_Input for this task_
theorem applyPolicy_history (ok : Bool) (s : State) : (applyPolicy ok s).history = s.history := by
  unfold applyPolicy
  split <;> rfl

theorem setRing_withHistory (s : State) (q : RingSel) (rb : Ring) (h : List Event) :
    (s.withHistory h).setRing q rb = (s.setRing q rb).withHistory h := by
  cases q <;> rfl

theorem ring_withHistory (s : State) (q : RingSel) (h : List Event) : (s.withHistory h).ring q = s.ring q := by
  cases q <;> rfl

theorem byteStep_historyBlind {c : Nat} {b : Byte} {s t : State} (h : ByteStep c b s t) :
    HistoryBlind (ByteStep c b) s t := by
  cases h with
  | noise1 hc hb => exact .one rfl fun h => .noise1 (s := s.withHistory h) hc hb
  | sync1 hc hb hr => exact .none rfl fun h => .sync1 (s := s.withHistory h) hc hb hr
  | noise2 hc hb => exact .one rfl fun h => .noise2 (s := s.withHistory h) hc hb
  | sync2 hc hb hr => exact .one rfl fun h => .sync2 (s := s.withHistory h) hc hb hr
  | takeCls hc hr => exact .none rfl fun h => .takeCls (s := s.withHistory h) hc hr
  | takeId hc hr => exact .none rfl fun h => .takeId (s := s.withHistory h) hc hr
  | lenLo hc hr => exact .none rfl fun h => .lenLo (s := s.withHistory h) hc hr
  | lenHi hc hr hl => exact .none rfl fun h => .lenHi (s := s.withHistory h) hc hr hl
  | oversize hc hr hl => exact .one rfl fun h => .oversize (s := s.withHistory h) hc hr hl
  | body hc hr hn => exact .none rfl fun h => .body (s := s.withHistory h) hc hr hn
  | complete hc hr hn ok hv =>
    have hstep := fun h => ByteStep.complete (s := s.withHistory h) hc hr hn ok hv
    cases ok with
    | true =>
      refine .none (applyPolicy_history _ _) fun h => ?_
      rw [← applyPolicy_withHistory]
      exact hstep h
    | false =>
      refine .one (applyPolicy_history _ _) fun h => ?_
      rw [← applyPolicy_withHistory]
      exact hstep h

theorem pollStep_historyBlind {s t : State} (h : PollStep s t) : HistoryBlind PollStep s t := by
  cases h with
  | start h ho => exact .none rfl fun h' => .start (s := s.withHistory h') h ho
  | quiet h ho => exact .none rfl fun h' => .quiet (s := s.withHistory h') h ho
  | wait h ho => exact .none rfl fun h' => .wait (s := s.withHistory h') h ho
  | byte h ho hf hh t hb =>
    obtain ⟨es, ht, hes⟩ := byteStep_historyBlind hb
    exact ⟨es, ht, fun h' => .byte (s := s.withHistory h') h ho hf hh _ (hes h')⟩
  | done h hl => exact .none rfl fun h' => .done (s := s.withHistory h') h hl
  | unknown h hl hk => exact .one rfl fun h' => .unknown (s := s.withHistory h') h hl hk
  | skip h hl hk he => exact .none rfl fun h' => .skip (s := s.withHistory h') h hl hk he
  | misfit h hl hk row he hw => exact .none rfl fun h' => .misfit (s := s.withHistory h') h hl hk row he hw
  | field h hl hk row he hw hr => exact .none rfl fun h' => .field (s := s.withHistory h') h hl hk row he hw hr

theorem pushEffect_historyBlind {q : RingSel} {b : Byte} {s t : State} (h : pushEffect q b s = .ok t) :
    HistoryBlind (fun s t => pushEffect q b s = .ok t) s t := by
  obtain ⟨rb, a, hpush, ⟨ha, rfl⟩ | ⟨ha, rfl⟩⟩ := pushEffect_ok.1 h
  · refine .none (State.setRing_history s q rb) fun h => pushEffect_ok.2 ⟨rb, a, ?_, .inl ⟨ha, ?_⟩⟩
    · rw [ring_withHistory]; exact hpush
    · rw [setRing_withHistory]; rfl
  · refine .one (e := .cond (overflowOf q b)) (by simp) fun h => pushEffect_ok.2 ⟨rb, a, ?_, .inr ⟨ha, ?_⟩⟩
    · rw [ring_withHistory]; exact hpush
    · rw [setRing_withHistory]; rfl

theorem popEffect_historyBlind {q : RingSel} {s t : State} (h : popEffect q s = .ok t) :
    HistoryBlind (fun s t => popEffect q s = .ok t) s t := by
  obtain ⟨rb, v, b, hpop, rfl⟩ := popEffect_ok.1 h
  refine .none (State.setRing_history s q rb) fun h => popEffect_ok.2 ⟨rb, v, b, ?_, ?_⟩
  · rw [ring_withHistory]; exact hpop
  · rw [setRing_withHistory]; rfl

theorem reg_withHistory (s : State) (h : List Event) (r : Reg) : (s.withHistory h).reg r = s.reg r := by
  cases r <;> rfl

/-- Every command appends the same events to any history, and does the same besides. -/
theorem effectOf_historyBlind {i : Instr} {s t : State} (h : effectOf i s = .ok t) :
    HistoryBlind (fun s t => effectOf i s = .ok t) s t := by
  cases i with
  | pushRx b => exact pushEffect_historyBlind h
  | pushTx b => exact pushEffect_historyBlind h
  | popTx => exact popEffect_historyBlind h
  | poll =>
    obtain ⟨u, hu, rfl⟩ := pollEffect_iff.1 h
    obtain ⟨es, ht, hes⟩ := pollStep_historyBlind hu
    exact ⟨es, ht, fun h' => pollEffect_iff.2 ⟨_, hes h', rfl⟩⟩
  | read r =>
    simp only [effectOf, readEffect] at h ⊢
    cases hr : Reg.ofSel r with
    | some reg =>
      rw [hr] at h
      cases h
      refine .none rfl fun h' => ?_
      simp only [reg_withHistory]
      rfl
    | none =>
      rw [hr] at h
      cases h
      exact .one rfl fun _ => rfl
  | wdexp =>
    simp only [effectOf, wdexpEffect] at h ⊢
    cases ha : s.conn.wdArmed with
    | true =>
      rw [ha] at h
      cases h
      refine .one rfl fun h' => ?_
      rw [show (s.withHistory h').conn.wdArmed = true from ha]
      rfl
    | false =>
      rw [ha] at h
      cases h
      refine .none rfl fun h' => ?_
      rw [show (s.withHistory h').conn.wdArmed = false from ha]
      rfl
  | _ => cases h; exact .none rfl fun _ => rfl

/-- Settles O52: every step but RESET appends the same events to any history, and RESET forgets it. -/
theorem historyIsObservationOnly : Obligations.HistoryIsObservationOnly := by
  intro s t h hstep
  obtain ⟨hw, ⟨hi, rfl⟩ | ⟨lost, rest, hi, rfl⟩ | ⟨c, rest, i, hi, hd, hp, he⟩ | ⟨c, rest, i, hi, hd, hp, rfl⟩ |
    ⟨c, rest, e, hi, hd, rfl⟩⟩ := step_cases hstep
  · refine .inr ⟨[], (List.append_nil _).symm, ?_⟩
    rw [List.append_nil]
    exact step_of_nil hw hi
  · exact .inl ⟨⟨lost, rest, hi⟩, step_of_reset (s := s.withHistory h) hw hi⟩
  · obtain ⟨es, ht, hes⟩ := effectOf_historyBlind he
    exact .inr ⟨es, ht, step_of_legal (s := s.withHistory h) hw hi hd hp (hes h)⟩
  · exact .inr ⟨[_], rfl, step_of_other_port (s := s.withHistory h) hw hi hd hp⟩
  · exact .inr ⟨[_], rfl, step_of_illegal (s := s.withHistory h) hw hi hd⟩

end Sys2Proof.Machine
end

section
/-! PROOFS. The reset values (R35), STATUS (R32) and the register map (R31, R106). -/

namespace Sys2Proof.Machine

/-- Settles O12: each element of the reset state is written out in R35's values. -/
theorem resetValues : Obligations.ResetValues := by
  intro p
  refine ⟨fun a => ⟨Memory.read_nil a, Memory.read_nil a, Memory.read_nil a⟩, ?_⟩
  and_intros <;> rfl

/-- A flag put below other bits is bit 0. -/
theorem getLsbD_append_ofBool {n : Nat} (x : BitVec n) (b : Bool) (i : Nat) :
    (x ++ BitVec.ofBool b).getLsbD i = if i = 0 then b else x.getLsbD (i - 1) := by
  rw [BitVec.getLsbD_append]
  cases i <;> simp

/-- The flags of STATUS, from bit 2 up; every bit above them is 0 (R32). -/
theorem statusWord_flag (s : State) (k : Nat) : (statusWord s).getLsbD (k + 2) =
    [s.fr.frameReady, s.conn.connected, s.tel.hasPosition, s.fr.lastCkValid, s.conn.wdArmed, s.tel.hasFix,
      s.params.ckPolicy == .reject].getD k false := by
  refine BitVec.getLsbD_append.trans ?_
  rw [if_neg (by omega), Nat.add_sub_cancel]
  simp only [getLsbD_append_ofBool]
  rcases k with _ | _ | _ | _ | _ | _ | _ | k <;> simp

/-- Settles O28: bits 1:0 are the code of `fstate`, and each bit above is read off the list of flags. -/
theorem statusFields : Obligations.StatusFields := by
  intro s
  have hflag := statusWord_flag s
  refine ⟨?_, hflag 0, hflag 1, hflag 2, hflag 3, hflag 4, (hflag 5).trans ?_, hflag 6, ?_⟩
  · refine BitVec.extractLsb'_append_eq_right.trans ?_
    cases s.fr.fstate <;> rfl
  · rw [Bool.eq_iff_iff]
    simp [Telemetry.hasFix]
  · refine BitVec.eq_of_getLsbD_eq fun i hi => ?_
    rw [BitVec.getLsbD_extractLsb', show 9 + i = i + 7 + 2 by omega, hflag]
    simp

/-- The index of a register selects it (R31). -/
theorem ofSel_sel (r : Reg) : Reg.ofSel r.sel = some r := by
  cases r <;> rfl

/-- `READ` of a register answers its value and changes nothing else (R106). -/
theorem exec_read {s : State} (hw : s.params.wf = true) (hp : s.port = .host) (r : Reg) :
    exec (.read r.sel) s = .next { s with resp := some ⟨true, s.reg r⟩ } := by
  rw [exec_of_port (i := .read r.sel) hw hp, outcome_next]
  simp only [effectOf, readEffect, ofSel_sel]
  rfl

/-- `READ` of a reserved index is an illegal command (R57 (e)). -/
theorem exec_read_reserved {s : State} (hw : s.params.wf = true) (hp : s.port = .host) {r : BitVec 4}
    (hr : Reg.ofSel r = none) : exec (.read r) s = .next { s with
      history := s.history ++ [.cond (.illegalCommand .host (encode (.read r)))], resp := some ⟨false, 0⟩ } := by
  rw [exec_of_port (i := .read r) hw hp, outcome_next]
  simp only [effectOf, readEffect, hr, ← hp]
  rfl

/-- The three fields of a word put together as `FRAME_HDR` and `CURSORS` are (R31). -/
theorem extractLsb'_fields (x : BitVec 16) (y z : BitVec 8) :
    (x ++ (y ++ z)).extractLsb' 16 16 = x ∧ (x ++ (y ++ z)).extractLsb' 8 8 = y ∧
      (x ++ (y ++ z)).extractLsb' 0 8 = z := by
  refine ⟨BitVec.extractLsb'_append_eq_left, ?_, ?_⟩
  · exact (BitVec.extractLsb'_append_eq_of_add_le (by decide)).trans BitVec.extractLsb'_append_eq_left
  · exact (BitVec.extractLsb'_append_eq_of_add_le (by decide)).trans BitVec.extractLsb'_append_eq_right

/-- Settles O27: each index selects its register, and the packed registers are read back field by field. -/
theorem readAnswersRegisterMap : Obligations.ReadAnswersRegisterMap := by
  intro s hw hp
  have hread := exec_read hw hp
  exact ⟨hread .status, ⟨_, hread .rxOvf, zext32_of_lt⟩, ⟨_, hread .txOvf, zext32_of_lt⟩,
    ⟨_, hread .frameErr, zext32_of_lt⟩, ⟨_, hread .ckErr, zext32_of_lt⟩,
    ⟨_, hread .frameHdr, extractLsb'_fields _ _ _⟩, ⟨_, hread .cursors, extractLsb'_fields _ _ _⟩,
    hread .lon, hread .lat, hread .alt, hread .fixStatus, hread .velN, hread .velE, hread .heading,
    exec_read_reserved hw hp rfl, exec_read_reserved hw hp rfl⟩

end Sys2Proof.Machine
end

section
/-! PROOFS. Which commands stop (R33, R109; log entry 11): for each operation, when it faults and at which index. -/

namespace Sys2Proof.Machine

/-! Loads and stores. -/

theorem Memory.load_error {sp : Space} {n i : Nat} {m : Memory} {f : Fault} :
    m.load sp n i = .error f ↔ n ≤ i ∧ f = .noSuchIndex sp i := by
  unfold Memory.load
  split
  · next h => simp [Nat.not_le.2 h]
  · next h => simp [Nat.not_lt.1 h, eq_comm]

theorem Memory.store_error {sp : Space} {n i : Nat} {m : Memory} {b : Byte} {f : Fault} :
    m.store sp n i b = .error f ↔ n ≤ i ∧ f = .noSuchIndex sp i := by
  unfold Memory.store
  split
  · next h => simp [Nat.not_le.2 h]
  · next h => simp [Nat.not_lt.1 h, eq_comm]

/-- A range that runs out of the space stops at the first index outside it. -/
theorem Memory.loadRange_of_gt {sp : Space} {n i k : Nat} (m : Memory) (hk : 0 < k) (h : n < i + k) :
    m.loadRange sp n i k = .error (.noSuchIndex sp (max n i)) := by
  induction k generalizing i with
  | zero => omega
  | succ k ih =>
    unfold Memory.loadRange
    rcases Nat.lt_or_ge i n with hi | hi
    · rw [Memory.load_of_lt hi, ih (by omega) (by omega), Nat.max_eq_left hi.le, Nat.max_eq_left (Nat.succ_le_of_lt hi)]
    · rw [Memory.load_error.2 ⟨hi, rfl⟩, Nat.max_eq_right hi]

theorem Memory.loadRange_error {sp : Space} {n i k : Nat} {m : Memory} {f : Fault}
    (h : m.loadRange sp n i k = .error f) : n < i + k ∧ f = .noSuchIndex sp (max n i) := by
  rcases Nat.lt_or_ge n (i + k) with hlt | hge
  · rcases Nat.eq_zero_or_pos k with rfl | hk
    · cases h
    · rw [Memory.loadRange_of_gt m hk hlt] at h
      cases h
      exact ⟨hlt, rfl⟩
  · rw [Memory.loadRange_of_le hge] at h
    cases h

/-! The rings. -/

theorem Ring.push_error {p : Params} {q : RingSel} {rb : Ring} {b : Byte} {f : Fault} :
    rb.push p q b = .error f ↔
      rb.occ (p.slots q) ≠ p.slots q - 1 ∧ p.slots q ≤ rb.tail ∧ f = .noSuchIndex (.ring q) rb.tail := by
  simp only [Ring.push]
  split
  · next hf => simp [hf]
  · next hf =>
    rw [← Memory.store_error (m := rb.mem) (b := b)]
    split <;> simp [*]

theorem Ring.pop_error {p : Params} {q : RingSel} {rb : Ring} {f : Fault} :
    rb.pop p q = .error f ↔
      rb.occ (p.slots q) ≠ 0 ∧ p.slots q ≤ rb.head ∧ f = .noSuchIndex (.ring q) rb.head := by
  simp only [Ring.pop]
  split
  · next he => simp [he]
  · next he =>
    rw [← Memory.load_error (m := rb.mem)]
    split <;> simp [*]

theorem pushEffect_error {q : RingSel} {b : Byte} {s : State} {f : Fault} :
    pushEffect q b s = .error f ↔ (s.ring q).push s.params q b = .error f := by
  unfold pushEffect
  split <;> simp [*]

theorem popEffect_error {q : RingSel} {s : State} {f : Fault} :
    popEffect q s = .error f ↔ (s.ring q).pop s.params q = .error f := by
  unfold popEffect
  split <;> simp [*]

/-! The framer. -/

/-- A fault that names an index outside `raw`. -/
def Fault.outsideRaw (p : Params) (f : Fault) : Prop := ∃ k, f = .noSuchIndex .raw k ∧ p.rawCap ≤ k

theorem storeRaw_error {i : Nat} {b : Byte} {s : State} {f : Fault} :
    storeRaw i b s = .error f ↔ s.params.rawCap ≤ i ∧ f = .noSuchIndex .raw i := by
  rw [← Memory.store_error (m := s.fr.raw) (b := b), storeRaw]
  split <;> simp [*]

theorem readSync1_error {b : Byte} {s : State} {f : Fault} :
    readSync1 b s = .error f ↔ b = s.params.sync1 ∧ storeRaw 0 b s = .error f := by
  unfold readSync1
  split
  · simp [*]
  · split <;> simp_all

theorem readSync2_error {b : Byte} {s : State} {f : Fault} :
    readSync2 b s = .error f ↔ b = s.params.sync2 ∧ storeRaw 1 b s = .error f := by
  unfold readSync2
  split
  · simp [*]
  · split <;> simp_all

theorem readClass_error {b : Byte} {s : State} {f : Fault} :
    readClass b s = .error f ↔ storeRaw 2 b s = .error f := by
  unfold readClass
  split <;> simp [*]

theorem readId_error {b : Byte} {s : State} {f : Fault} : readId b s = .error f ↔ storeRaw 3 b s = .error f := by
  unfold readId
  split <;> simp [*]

_Task requirements_
Where in the records above does the word "rcases" appear? Copy each line that holds it.

_Answer to this exercise_
  rcases k with _ | _ | _ | _ | _ | _ | _ | k <;> simp
    rcases Nat.lt_or_ge i n with hi | hi
  rcases Nat.lt_or_ge n (i + k) with hlt | hge
  · rcases Nat.eq_zero_or_pos k with rfl | hk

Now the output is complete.